EXERCISE DIRECTIONS: The reply must consist of one number: how many lines of the data include the word "payload".

Saved entries
-- ==== Sys2Proof/Laws/Frames.lean ====
section
/-! SUPPORT. The lengths of frames and of fantail messages (R264, R355). -/

namespace Sys2Proof.Laws

open Sys2Proof Sys2Proof.Machine

@[simp] theorem bitsOf_length {n : Nat} (b : BitVec n) : (bitsOf b).length = n := by simp [bitsOf]

/-- A frame has 192 bits of head and 348 bits for each of its slots (Tables 11-2, 11-3). -/
theorem frame_bits_length (rounds : Nat) (f : Frame) : (Frame.bits rounds f).length = 192 + 348 * f.slots.length := by
  simp only [Frame.bits, List.length_append, bitsOf_length, List.length_flatMap]
  induction f.slots with
  | nil => rfl
  | cons x l ih => simp at ih ⊢; omega

/-- The index of the round that a frame carries is the low four bits of the sender's (R264). -/
theorem frame_round (f : Frame) : (Frame.head f).extractLsb' 10 4 = f.round.extractLsb' 0 4 := by
  ext i hi
  simp only [Frame.head, BitVec.getElem_extractLsb', BitVec.getLsbD_append, BitVec.getLsbD_extractLsb']
  simp only [show ¬ 10 + i < 10 by omega, if_false, show 10 + i - 10 = i by omega, hi, if_true, decide_true,
    Bool.true_and]

@[simp] theorem natBytes_length (n v : Nat) : (natBytes n v).length = n := by simp [natBytes]

/-- A message of up to 104 payload bytes is 128 bytes long (Table 15-2). -/
theorem ftMsg_bytes_length (m : FtMsg) (h : m.payload.length ≤ 104) : (FtMsg.bytes m).length = 128 := by
  simp only [FtMsg.bytes, FtMsg.head, List.length_append, natBytes_length, List.length_replicate, wordBytes, List.length_cons, List.length_nil]
  omega

end Sys2Proof.Laws
end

TASK OUTPUT: 2